● REQUIRED WORK
Below this line is a set of entries; quote exactly the lines from the line that contains "let per := field k 6 1" to the line that contains "(List.range 40).flatMap fun", both lines included.

*** Opening of SOURCE MATERIAL ***

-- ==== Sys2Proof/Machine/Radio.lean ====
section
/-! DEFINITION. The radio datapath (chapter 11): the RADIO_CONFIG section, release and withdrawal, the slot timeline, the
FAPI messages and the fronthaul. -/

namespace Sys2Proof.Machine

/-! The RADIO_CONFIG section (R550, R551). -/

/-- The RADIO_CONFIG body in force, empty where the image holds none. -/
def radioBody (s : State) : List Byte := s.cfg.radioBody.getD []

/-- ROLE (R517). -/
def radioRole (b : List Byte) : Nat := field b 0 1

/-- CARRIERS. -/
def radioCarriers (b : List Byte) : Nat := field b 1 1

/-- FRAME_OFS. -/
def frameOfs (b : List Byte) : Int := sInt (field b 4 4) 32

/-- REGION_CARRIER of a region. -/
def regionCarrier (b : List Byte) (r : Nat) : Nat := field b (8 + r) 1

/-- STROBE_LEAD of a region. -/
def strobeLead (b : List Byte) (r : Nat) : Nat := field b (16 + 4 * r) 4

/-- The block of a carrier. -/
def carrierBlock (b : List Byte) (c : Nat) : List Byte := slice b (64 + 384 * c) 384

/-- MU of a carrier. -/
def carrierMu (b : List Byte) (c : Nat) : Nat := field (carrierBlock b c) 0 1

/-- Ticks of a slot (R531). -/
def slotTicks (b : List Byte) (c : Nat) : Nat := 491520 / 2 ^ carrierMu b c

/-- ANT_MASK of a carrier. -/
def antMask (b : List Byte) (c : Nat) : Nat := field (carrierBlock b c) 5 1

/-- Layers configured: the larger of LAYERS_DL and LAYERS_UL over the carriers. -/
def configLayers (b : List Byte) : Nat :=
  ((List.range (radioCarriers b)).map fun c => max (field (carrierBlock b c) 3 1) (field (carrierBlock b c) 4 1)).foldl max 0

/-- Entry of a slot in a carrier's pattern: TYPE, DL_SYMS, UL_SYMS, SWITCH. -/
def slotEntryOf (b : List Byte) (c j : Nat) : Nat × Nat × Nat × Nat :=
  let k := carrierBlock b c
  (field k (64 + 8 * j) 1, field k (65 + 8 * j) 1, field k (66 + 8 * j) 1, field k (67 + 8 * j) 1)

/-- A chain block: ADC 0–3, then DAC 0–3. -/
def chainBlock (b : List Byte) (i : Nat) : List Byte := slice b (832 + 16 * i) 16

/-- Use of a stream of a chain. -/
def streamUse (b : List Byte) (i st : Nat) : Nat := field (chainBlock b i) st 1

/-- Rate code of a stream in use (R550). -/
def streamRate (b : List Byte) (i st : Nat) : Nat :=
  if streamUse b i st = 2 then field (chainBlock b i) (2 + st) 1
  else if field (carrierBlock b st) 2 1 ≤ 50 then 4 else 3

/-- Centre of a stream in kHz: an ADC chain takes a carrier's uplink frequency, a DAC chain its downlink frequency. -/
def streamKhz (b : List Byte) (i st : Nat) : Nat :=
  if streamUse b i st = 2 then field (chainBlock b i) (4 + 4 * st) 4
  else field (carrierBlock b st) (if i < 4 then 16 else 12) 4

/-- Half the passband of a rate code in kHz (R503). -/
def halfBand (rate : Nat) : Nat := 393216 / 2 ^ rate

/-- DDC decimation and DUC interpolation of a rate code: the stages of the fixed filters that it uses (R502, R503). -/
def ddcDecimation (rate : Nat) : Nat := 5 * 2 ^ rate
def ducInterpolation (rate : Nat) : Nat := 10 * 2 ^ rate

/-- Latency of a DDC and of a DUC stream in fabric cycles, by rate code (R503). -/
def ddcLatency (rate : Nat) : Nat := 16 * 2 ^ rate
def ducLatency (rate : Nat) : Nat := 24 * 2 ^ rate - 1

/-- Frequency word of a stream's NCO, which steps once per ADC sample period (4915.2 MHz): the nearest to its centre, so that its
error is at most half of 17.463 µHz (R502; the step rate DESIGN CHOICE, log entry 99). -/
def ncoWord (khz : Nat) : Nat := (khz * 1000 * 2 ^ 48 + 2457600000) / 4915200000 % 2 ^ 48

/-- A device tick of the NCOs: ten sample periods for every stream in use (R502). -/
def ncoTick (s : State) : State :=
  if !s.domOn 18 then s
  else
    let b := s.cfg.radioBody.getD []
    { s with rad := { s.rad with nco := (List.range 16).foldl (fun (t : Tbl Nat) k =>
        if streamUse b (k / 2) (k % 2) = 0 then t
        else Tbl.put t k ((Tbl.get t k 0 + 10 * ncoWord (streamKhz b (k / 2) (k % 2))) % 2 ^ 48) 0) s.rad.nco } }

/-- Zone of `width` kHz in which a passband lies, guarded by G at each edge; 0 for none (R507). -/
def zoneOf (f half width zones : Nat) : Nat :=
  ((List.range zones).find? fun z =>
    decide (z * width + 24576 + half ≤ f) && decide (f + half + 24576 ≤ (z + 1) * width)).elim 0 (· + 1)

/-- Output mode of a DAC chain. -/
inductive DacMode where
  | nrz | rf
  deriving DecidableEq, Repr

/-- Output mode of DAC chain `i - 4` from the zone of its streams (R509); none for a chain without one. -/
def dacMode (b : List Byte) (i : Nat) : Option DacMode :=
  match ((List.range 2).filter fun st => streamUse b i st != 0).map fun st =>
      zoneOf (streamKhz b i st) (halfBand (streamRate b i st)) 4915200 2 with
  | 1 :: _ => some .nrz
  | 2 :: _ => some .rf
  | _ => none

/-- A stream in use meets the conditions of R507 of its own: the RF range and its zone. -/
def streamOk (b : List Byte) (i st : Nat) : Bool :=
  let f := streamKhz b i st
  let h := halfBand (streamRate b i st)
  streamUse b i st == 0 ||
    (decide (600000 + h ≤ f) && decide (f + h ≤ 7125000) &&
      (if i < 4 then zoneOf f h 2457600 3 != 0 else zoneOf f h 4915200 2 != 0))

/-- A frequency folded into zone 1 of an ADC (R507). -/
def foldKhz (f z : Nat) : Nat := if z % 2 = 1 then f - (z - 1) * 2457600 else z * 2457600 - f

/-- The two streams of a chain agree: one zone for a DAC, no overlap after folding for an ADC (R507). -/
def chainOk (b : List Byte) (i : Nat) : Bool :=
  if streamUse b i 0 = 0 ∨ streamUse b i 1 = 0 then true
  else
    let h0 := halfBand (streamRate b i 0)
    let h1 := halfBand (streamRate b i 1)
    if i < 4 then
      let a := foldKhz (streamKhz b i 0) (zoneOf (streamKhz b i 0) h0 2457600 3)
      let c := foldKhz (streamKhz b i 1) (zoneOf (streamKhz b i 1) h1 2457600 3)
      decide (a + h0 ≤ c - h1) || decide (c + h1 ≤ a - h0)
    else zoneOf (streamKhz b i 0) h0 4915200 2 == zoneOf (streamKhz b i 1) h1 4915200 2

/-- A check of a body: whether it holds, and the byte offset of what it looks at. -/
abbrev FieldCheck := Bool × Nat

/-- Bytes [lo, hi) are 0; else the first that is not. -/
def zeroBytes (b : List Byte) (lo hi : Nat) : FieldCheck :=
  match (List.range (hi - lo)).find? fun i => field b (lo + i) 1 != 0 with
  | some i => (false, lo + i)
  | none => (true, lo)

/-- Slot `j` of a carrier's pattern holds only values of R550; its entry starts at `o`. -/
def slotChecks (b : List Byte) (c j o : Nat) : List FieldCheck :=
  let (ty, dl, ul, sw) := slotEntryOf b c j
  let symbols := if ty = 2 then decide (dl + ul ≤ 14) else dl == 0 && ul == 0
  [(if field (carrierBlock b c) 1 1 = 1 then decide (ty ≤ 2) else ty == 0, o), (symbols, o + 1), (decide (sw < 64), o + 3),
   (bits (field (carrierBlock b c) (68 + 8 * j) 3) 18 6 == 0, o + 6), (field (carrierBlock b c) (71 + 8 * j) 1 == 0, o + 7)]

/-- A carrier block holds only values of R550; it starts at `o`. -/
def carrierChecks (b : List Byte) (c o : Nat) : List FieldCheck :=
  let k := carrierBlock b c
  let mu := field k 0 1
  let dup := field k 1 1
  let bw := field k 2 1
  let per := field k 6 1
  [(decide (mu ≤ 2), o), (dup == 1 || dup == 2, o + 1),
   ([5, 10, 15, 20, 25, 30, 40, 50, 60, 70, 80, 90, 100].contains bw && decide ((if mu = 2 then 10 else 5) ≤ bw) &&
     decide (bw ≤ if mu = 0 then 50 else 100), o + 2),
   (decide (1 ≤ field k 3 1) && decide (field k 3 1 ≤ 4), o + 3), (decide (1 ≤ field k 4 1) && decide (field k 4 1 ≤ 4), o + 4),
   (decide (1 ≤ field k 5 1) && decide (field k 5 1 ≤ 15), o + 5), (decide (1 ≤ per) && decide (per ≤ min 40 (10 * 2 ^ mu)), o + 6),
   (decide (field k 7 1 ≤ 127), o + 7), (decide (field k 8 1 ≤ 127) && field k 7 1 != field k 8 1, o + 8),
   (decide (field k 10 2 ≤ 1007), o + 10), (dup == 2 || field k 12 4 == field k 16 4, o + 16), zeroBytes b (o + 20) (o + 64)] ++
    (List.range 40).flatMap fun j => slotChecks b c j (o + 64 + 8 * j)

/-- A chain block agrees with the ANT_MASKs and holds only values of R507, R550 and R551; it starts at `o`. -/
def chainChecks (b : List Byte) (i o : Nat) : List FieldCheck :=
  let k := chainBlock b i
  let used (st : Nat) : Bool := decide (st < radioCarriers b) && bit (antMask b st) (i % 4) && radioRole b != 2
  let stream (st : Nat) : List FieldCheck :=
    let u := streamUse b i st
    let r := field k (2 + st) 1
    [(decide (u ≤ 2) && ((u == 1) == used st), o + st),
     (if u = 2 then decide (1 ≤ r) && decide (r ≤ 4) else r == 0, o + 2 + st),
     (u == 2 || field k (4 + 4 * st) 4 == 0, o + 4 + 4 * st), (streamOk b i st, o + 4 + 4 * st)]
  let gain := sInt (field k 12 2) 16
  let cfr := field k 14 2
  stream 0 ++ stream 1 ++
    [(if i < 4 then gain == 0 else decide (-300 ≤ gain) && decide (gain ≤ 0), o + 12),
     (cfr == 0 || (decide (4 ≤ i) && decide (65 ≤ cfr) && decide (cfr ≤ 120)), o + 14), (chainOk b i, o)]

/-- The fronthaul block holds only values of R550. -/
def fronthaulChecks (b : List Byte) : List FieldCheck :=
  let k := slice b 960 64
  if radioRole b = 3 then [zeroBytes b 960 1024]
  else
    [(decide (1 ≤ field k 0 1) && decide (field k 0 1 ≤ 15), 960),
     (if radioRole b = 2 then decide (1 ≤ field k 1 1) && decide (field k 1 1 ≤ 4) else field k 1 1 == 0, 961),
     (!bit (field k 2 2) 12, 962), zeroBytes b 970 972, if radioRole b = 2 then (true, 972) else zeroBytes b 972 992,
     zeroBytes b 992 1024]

*** Close of SOURCE MATERIAL ***

● SOLUTION FOR THIS EXERCISE
  let per := field k 6 1
  [(decide (mu ≤ 2), o), (dup == 1 || dup == 2, o + 1),
   ([5, 10, 15, 20, 25, 30, 40, 50, 60, 70, 80, 90, 100].contains bw && decide ((if mu = 2 then 10 else 5) ≤ bw) &&
     decide (bw ≤ if mu = 0 then 50 else 100), o + 2),
   (decide (1 ≤ field k 3 1) && decide (field k 3 1 ≤ 4), o + 3), (decide (1 ≤ field k 4 1) && decide (field k 4 1 ≤ 4), o + 4),
   (decide (1 ≤ field k 5 1) && decide (field k 5 1 ≤ 15), o + 5), (decide (1 ≤ per) && decide (per ≤ min 40 (10 * 2 ^ mu)), o + 6),
   (decide (field k 7 1 ≤ 127), o + 7), (decide (field k 8 1 ≤ 127) && field k 7 1 != field k 8 1, o + 8),
   (decide (field k 10 2 ≤ 1007), o + 10), (dup == 2 || field k 12 4 == field k 16 4, o + 16), zeroBytes b (o + 20) (o + 64)] ++
    (List.range 40).flatMap fun j => slotChecks b c j (o + 64 + 8 * j)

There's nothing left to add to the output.